Throughout history, artistic expression has been one of the foundational elements of culture. The individuals ability to express themselves through various forms of art such as painting, music and literature have been essential to expressing what it means to be human, and up until this point that is exactly who it was reserved for; humans.
In a previous feature article Music By Machines: AI and the business of making music
we explored the use of AI to assist us in music making, and the technology is not slowing down – we are on the cusp of a new artificially augmented proliferation of artistic expression.
We’ve seen how painting, photography and literature can be improved with the help of artificial intelligence and robotic systems, but perhaps the most compelling form of creative expression yet to be properly explored with algorithmic creation and manipulation is music.
In a recent interview with Futurism, Zack Zukowski and CJ Carr – musicians and computer scientists – demonstrated the power of algorithmic manipulation of sound using Jukebox
, an algorithm from OpenAI.
To demonstrate the algorithms ability to manipulate sound, Zukowski and Carr put the AI to the test by creating a Frank Sinatra cover of Britney Spears ‘Toxic’. The result is a somewhat believable vocal and instrumental track.
Despite its flaws, the final product is rather impressive. As Carr notes, rather than copying existing elements from it’s training data, the algorithm uses ‘neural synthesis’—While working at a sample rate of 44.1kHz, it attempts to learn from what it is being fed, then attempts to predict the next sample piece by piece.
While similar algorithms exist, Jukebox is unique in that it uses ‘transformer architecture’. This transformer architecture is often used in language models, and according to Carr, Jukebox is the first to apply it to music.
In addition to transformer architecture the algorithm uses what is referred to as a Vector Quantised Variational AutoEncoder—allowing the algorithm to memorise elements from an audio recording and map it into a 2048 symbol bank, essentially allowing it to create a language of sound elements, just as it would in a language model. As Zukowski puts it “They’ve come up with a new music theory.”

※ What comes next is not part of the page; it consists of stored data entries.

/-- An L1 line: two sectors, ownership, the version it was filled at or recorded at its last ownership move or accepted Write-back, its retention class, whether an ev6 line has been read, its last access, and the cycle in which it first held dirty bytes (R98, R99, R109, R173). -/
structure L1Line where
  s0 : Sector := {}
  s1 : Sector := {}
  owned : Bool := false
  ver : Nat := 0
  cls : Nat := 0
  read6 : Bool := false
  used : Nat := 0
  since : Nat := 0
  deriving DecidableEq, Repr

/-- A signature triple for the classes P, L and N (R99). -/
structure Sigs where
  p : Pred := 0
  l : Pred := 0
  n : Pred := 0
  deriving DecidableEq, Repr

/-- A cached translation (R324): context, first page number and log2 size of the page, and the leaf. -/
structure TlbEntry where
  ctx : Nat
  vpn : Nat
  size : Nat
  leaf : W64
  deriving DecidableEq, Repr

/-! ### Withheld effects -/

/-- Bytes of one page after translation: physical address, count, and whether the page is untracked (R322). -/
structure Seg where
  pa : Nat
  n : Nat
  untr : Bool
  deriving DecidableEq, Repr

/-- Bytes of one store within one 64-byte block (R102), and whether the page is untracked (R115). -/
structure Piece where
  pa : Nat
  bytes : List Byte
  untr : Bool
  deriving DecidableEq, Repr

/-- The operations of R176. -/
inductive AtomOp where
  | add | and | or | xor | minI | maxI | minN | maxN | swp | cas | fadd
  deriving DecidableEq, Repr

/-- Matrix commands that take a queue entry (R198). Tiles and destinations are as captured at issue, each with its virtual address; those that a stitch issues carry virtual addresses and are checked when they bind or run (R239, R241, R242). -/
inductive MOp where
  | step (acc pa fmt : Nat) (va ab : W72) (h : BitVec 128)
  | stepVa (acc : Nat) (ta ab : W72) (h : BitVec 128)
  | zero (acc : Nat)
  | drain (acc : Nat) (va : W72) (dst : List Seg) (bias top : Vec) (h : BitVec 128)
  | drainV (acc d vid : Nat) (bias top : Vec) (h : BitVec 128)
  | drainM (acc : Nat) (dst tb : W72) (h : BitVec 128)
  | write (pa fmt row : Nat) (va : W72) (data : Vec) (keep : Bool)
  | topkSet (k cb : Nat)
  | topkGet (va : W72) (dst : List Seg)
  | topkGetVa (dst : W72)
  | tsclr (acc : Nat)
  | stitch (bank0 : Bool) (entry depth : Nat) (opw : BitVec 43) (mp : List W72) (mh : List (BitVec 128))
  deriving DecidableEq, Repr

/-- Matrix commands that take effect at the head of RQ (R198, R214, R217). -/
inductive MDirect where
  | pin (pa fmt cls : Nat) (va : W72)
  | unpin (pa fmt : Nat) (va : W72)
  | inv (pa fmt : Nat) (va : W72)
  | repl (pa fmt cls n : Nat) (va : W72)
  | pref (table : W72) (id prio dl : Nat)
  | cancelId (id : Nat)
  | cancelAll
  | flush
  deriving DecidableEq, Repr

/-- The kinds of a copy-channel command (R257, R263, R267, R270). -/
inductive COp where
  | copy
  | loop (count : Nat) (step : W72)
  | put (ep : Nat)
  | get (ep : Nat)
  | coll (kind op ty group root : Nat)
  | wm (len : Nat)
  | sync (target : BitVec 32)
  deriving DecidableEq, Repr

/-- A copy-channel command with its captured operands and progress: the running iteration and whether it has begun, pieces of earlier iterations, pieces of this one, remote accesses not yet answered, blocks written (and whether untracked), the cycle from which its next piece may go, and the wake that its completion absorbs (R123, R251 to R257). -/
structure CopyCmd where
  op : COp
  scope : Nat
  h : BitVec 128
  dst : W72
  org : W72
  sup : Bool
  ctx : Nat
  iter : Nat
  iterOn : Bool
  past : Nat
  piece : Nat
  acks : List Nat
  failed : Bool
  wrote : List (Nat × Bool)
  from_ : Nat
  wake : Pred := 0
  deriving DecidableEq, Repr

/-- The hub commands of R318 with their operands. -/
inductive HubOp where
  | tlbinvVa (ctx : Nat) (va : W72)
  | tlbinvCtx (ctx : Nat)
  | tlbinvAll
  | bias (page : Nat) (host : Bool)
  | stitchIns (ctx : Nat) (va : W72)
  | stitchBind (ctx i off : Nat)
  | stitchUnbind (ctx i : Nat)
  | stitchDrop (ctx off : Nat)
  | ctxEnd (ctx : Nat)
  deriving DecidableEq, Repr

/-- An effect that leaves the core: withheld in WB, performed at the head of RQ (R102). -/
inductive Effect where
  | scratch (cells : List (Nat × Byte))
  | store (ps : List Piece) (ev scope : Nat)
  | sdesc (pa : Nat) (d : BitVec 32) (untr : Bool) (scope : Nat)
  | cwb (pa scope : Nat)
  | atomic (op : AtomOp) (ord scope ev : Nat) (p : Piece) (x y : W64) (d vid : Nat)
  | relSt (scope ev pa : Nat) (v : W64) (untr : Bool)
  | storeRel (scope ev : Nat) (p : Piece)
  | relFence (scope : Nat)
  | waitaddr (pa : Nat) (reg : Nat) (v : W64)
  | waitM (mask n : Nat)
  | waitK (mask : Nat)
  | drain (scope d vid : Nat)
  | matrix (op : MOp) (sup : Bool)
  | direct (op : MDirect) (sup : Bool)
  | mwrite (ps : List Piece) (descs : List (Nat × BitVec 32))
  | copy (ch : Nat) (c : CopyCmd)
  | kstage (ch : Nat)
  | kstageSched (regs : Regs) (sup : Bool)
  | kcancel (mode ch : Nat)
  | hub (op : HubOp) (d vid : Nat)
  deriving DecidableEq, Repr

/-! ### The matrix engine -/

/-- A 64-byte block with its descriptor, as a fill reads it (R199). -/
structure Block where
  data : BitVec 512
  desc : BitVec 32
  poison : Bool
  deriving DecidableEq, Repr

/-- The states of a tile instance (R193). A replica copy names its source. -/
inductive InstState where
  | filling
  | copying (src : Nat)
  | valid
  | retiring
  deriving DecidableEq, Repr
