/-! ### Links (R403) -/

/-- Link numbers (R403): six die-to-die links from 0, eight HBM stacks from 6, four CXL ports from 14, eight Ultra Ethernet ports from 18. -/
def cxlLink (port : Nat) : Nat := 14 + port
def ueLink (port : Nat) : Nat := 18 + port
/-- A link that is in service (R403). -/
def Hub.linkUp (h : Hub) (l : Nat) : Bool := h.boot.links.get .down l != .down
/-- The window that holds a remote address (R329). -/
def Hub.windowAt (h : Hub) (pa : Nat) : Option Window := h.windows.find? fun w => w.base ≤ pa && pa < w.base + w.size
/-- What a remote access meets (R122, R326, R403): its window's port, when that is down, answers dead. So does an address that lies in no window, for which the spec names no cause bit (log entry 87). -/
def Hub.remoteResult (h : Hub) (pa : Nat) (r : RemoteResult) : RemoteResult :=
  match h.windowAt pa with
  | some w => if h.linkUp (cxlLink w.port) then r else .dead
  | none => .dead
/-- A remote address that nothing answers now. -/
def Hub.remoteDead (h : Hub) (pa : Nat) : Bool := isRemote pa && (h.remoteResult pa (.ok []) != .ok [])
/-- Accesses to the address read and write through, as ev5 does: its port's budget is 0 (R330). -/
def Hub.readsThrough (h : Hub) (pa : Nat) : Bool :=
  isRemote pa && match h.windowAt pa with
    | some w => w.kind != .peer && h.budgets.get 0 w.port == 0
    | none => false

/-! ### The remote range's sectors at the home (R330) -/

/-- A home sector of the remote range is gone; its line leaves the L2 with its last sector (R330, R292). -/
def State.dropSector (s : State) (blk : Nat) : State :=
  let used := s.hub.budgetUsed.filter fun x => x.2 != blk
  let s := { s with hub := { s.hub with budgetUsed := used } }
  if used.any fun x => x.2 / 2 == blk / 2 then s else { s with mem := s.mem.l2Drop s.cycle (blk / 2) }
/-- A port's least recently used sectors evicted until `n` are left; only the CXL.cache message leaves (R330). -/
def State.evictPort (s : State) (port n : Nat) : Nat → State
  | 0 => s
  | fuel + 1 =>
    match s.hub.budgetUsed.filter fun x => x.1 == port with
    | x :: t => if t.length < n then s else ((s.dropSector x.2).out (.cacheEvict port (64 * x.2))).evictPort port n fuel
    | [] => s
/-- The home takes a sector in CXL.cache state when its port's budget allows it; with a budget of 0 it reads and writes through (R330). A sector of a peer window is held too, and no budget counts it. -/
def State.takeSector (s : State) (blk : Nat) : Bool × State :=
  if !isRemote (64 * blk) then (true, s)
  else match s.hub.windowAt (64 * blk) with
    | none => (false, s)
    | some w =>
      let b := s.hub.budgets.get 0 w.port
      let take (port : Nat) : State := { s with hub := { s.hub with budgetUsed := (s.hub.budgetUsed.filter fun (x : Nat × Nat) => x.2 != blk) ++ [(port, blk)] } }
      if w.kind == .peer then (true, take (4 + w.port))
      else if b = 0 then (false, s)
      else (true, (take w.port).evictPort w.port b ((take w.port).hub.budgetUsed.length + 1))
/-- The L2 takes or touches a sector's line, where the budget of a remote one allows it (R173, R330). -/
def State.l2Take (s : State) (who : Option Nat) (blk cls : Nat) (dirty : Bool) : State :=
  let (ok, s) := s.takeSector blk
  if ok then s.l2Use who (blk / 2) cls dirty else s

/-! ### Home accesses -/

/-- The hub takes back a window sector from every host that holds it: the hosts' modified bytes merge (version + 1), the sector is I, and the snoop leaves the module (R331). The tiles that hold the line are invalidated by the caller (R206), who has also recalled the line's ownership where bytes merge (R109). -/
def State.backInvalidate (s : State) (blk : Nat) : State :=
  let f := s.mem.fabric.get {} blk
  if f.holders.isEmpty then s
  else
    let s : State := { s with mem := { s.mem with fabric := s.mem.fabric.put {} blk {} } }
    let s := if f.mods.isEmpty then s else
      let s := ({ s with mem := s.mem.writeCells f.mods } : State).l2Use none (blk / 2) 3 true
      { s with mem := s.mem.bump s.cycle (blk / 2) }
    f.holders.foldl (fun s h => s.out (.snoop h (64 * blk))) s

/-- A tile instance's extent holds a byte of the block. -/
def tileBytes (fmt : Nat) : Nat :=
  match fmt with
  | 6 | 8 => 8192 | 4 | 5 | 7 => 16384 | _ => 32768
def Inst.holds (i : Inst) (blk : Nat) : Bool := i.pa ≤ 64 * blk && 64 * blk < i.pa + tileBytes i.fmt

/-- Retiring instances that no bound step waits for and no running step uses become free (R193, R387). -/
def MEng.settle (e : MEng) : MEng :=
  { e with insts := e.insts.filter fun i => i.st != .retiring || e.runs.any (fun r => r.inst == i.id) ||
      (e.q ++ (match e.seq with | some q => q.sq | none => [])).any fun m => m.st == .bound && m.gen == i.gen && m.pa == i.pa && m.fmt == i.fmt }
/-- Instances that the predicate names become invalid: retiring while a running step uses them, gone otherwise; steps bound to them and not dispatched bind again, and pinned tags ask for a new fill (R205, R206). -/
def MEng.invalidate (e : MEng) (p : Inst → Bool) : MEng :=
  let hit := e.insts.filter fun i => p i && i.st != .retiring
  let inRun (i : Inst) : Bool := e.runs.any fun r => r.inst == i.id
  let tagHit (pa fmt : Nat) : Bool := hit.any fun i => i.pa == pa && i.fmt == fmt
  let unb (m : MEntry) : MEntry := if m.st == .bound && hit.any (fun i => i.gen == m.gen && i.pa == m.pa && i.fmt == m.fmt) then { m with st := .waiting } else m
  MEng.settle { e with
    insts := e.insts.filterMap fun i =>
      if hit.contains i then (if inRun i then some { i with st := .retiring } else none) else some i
    q := e.q.map unb
    seq := e.seq.map fun q => { q with sq := q.sq.map unb }
    pins := e.pins.map fun p => if tagHit p.pa p.fmt then { p with want := true } else p }

/-- An instance that becomes retiring (R193). A replica copy under way holds no contents, and its result never becomes valid (R387); a Fill goes on, for the steps that keep their binding to it, where a store of the engine hits it: the spec names no other way for them to dispatch (log entry 122). -/
def Inst.retired (i : Inst) : Inst := { i with st := .retiring, blocks := match i.st with | .copying _ => [] | _ => i.blocks }
/-- The instance holds all its tile. -/
def Inst.full (i : Inst) : Bool := tileBytes i.fmt / 64 ≤ i.blocks.length
/-- The instance still receives a Fill (R199): its dispatch time is none yet. -/
def Inst.fills (i : Inst) : Bool := !i.full && (i.st == .filling || (i.st == .retiring && i.time == 0))
/-- As `invalidate`, but a bound step keeps its instance: the rule of program order for the core's own stores and `minv` (R205, R206). -/
def MEng.retire (e : MEng) (p : Inst → Bool) : MEng :=
  let hit := e.insts.filter fun i => p i && i.st != .retiring
  let used (i : Inst) : Bool := e.runs.any (fun r => r.inst == i.id) ||
    (e.q ++ (match e.seq with | some q => q.sq | none => [])).any fun m => m.st == .bound && m.gen == i.gen && m.pa == i.pa && m.fmt == i.fmt
  { e with
    insts := e.insts.filterMap fun i =>
      if hit.contains i then (if used i then some i.retired else none) else some i
    pins := e.pins.map fun p => if hit.any (fun i => i.pa == p.pa && i.fmt == p.fmt) then { p with want := true } else p }

/-- Every core's engine changed. -/
def State.modEngines (s : State) (f : MEng → MEng) : State :=
  { s with cores := s.cores.map fun (k, c) => (k, { c with eng := f c.eng }) }

/-- A back-invalidate of a sector whose line nobody owns, with the tiles that hold its line (R206, R331). -/
def State.snoopRaw (s : State) (blk : Nat) : State :=
  if (s.mem.fabric.get {} blk).holders.isEmpty then s
  else (s.backInvalidate blk).modEngines fun e => e.invalidate fun i => i.holds blk || i.holds (2 * (blk / 2)) || i.holds (2 * (blk / 2) + 1)

/-- Bytes merge at the home for core `who` or for nobody: window sectors are taken back first, one write of a whole block clears poison, the descriptor comes with it when it was written with the data (R108, R164, R208, R331). -/
def State.mergeHome (s : State) (who : Option Nat) (blk : Nat) (cells : List (Nat × Byte)) (desc : Option (BitVec 32)) (whole poison : Bool) (cls : Nat) : State :=
  let s := s.snoopRaw blk
  let m := s.mem.writeCells cells
  let m := if whole then m.setPoison blk poison else if poison then m.setPoison blk true else m
  let m := match desc with | some d => m.setDesc blk d | none => m
  ({ s with mem := m } : State).l2Use who (blk / 2) cls true

/-- One sector's dirty bytes leave core `c`'s L1 for the home, without a version (R108). -/
def State.mergeSector (s : State) (c ln i : Nat) : State :=
  let l := (s.core c).line ln
  let x := l.sec i
  let s := s.mergeHome (some c) (2 * ln + i % 2) (dirtyCells (2 * ln + i % 2) x) (if x.descNew then some x.desc else none) x.whole (x.whole && x.poison) l.cls
  s.modCore c fun k => k.setLine ln (l.setSec i (x.cleaned (s.mem.descOf (2 * ln + i % 2)) (s.mem.poisoned (2 * ln + i % 2))))

/-- A line out of every ownership directory (R177). -/
def dirDrop (d : Bank (List Nat)) (ln : Nat) : Bank (List Nat) := d.map fun (k, l) => (k, l.filter fun x => x != ln)

/-- Ownership of a line returns to the home: every dirty byte merges, over the bytes that a host modified in its sector, the owner's copy is invalid, the version rises once (R110, R331). -/
def State.recall (s : State) (ln : Nat) : State :=
  match s.mem.owner.get none ln with
  | none => s
  | some o =>
    let l := (s.core o).line ln
    let s := if l.s0.isDirty then s.mergeSector o ln 0 else s
    let s := if l.s1.isDirty then s.mergeSector o ln 1 else s
    let s := s.modCore o fun k => k.setLine ln {}
    { s with mem := ({ s.mem with owner := s.mem.owner.put none ln none, dirs := dirDrop s.mem.dirs ln } : Mem).bump s.cycle ln }

/-- A back-invalidate of a sector (R331). A host's modified bytes merge as a Write-back, which first recalls the line's ownership (R109). -/
def State.snoopBlock (s : State) (blk : Nat) : State :=
  (if (s.mem.fabric.get {} blk).mods.isEmpty then s else s.recall (blk / 2)).snoopRaw blk
/-- A sector that a host holds exclusively comes back before it is read (R331). -/
def State.snoopExcl (s : State) (blk : Nat) : State := if (s.mem.fabric.get {} blk).excl then s.snoopBlock blk else s

/-- Write-back of one sector (R108, R109): from an owned copy it is accepted unless its version is below the home's, and raises and records the version; where a host's modified bytes must merge first, ownership is recalled with it. From another copy it first recalls ownership and is never cancelled. -/
def State.writeBack (s : State) (c ln i : Nat) : State :=
  let l := (s.core c).line ln
  if !(l.sec i).isDirty then s
  else if l.owned then
    if l.ver < s.mem.ver.get 0 ln then
      s.modCore c fun k => k.setLine ln (l.setSec i { l.sec i with dirty := 0, valid := false, whole := false })
    else if !(s.mem.fabric.get {} (2 * ln + i % 2)).mods.isEmpty then s.recall ln
    else
      let s := s.mergeSector c ln i
      let s := { s with mem := s.mem.bump s.cycle ln }
      s.modCore c fun k => k.setLine ln { k.line ln with ver := s.mem.ver.get 0 ln }
  else
    let s := s.recall ln
    let s := s.mergeSector c ln i
    { s with mem := s.mem.bump s.cycle ln }

/-- Both sectors of a line written back. -/
def State.writeBackLine (s : State) (c ln : Nat) : State := (s.writeBack c ln 0).writeBack c ln 1

/-- Ownership given up and the line invalid, after its dirty bytes went home (R110, R173, R178). -/
def State.flushLine (s : State) (c ln : Nat) : State :=
  let s := if s.mem.owner.get none ln == some c then s.recall ln else s.writeBackLine c ln
  s.modCore c fun k => k.setLine ln {}

/-- The lines that core `c`'s L1 holds. -/
def Core.lines (c : Core) : List Nat := c.l1.map (·.1)

/-- Every dirty sector of an L1 to the home (R101). -/
def State.writeBackAll (s : State) (c : Nat) : State := (s.core c).lines.foldl (fun s ln => s.writeBackLine c ln) s
/-- Every line written back and invalid (R118, R288). -/
def State.flushAll (s : State) (c : Nat) : State := (s.core c).lines.foldl (fun s ln => s.flushLine c ln) s

/-- The authoritative copy of a block: the owning L1's bytes over the home's (R100). -/
def State.authBlock (s : State) (blk : Nat) : Block :=
  let home : Block := ⟨s.mem.block blk, s.mem.descOf blk, s.mem.poisoned blk⟩
  match s.mem.owner.get none (blk / 2) with
  | none => home
  | some o =>
    let x := ((s.core o).line (blk / 2)).sec (blk % 2)
    if x.valid then ⟨x.data, x.desc, x.poison⟩
    else ⟨mergeBlock x.dirty home.data x.data, home.desc, (home.poison && !x.whole) || x.poison⟩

This new music theory—or language—isn’t some abstract result of sound analysis. As Zukowski and Carr note, music is already quite language-like, and human interpretation of sound is what led to our idea of music theory. As the algorithm learns and tries to make predictions, it picks up on similar patterns and predictable movements in the music. In this way, the AI is creating it’s own method of interpretation.
Both Zukowski and Carr highlight that the demo song – Frank Sinatra covering ‘Toxic’ – wasn’t entirely without its flaws, and that the algorithm still has major limitations. While Jukebox is able to order lyrics against an instrumental track, it still relies on existing data to create a realistic rendition of these various sounds. For example, Sinatras voice must hit certain notes in ‘Toxic’ which he was unlikely to hit in an actual recording. To compensate for this, the AI must come up with it’s own sound, which is unlikely to be completely accurate.
The algorithm also struggles with staying on track, often generating vocal loops or ignoring the chorus —it can get confused. Zuckowski says they encountered several such anomalies during their creation of the demo song. “One time I was generating Frank Sinatra, and it was clearly a chorus of men and women together. It wasn’t even the right voice. It can get pretty ghostly.”
The possibilities of such algorithms are endless, and with that endless ability to ‘create’, new problems emerge. The legalities of such software are hard to define; if two songs are mashed together, then who holds the rights? No matter the answer, it is clear that we may soon have to redefine what it means to create art.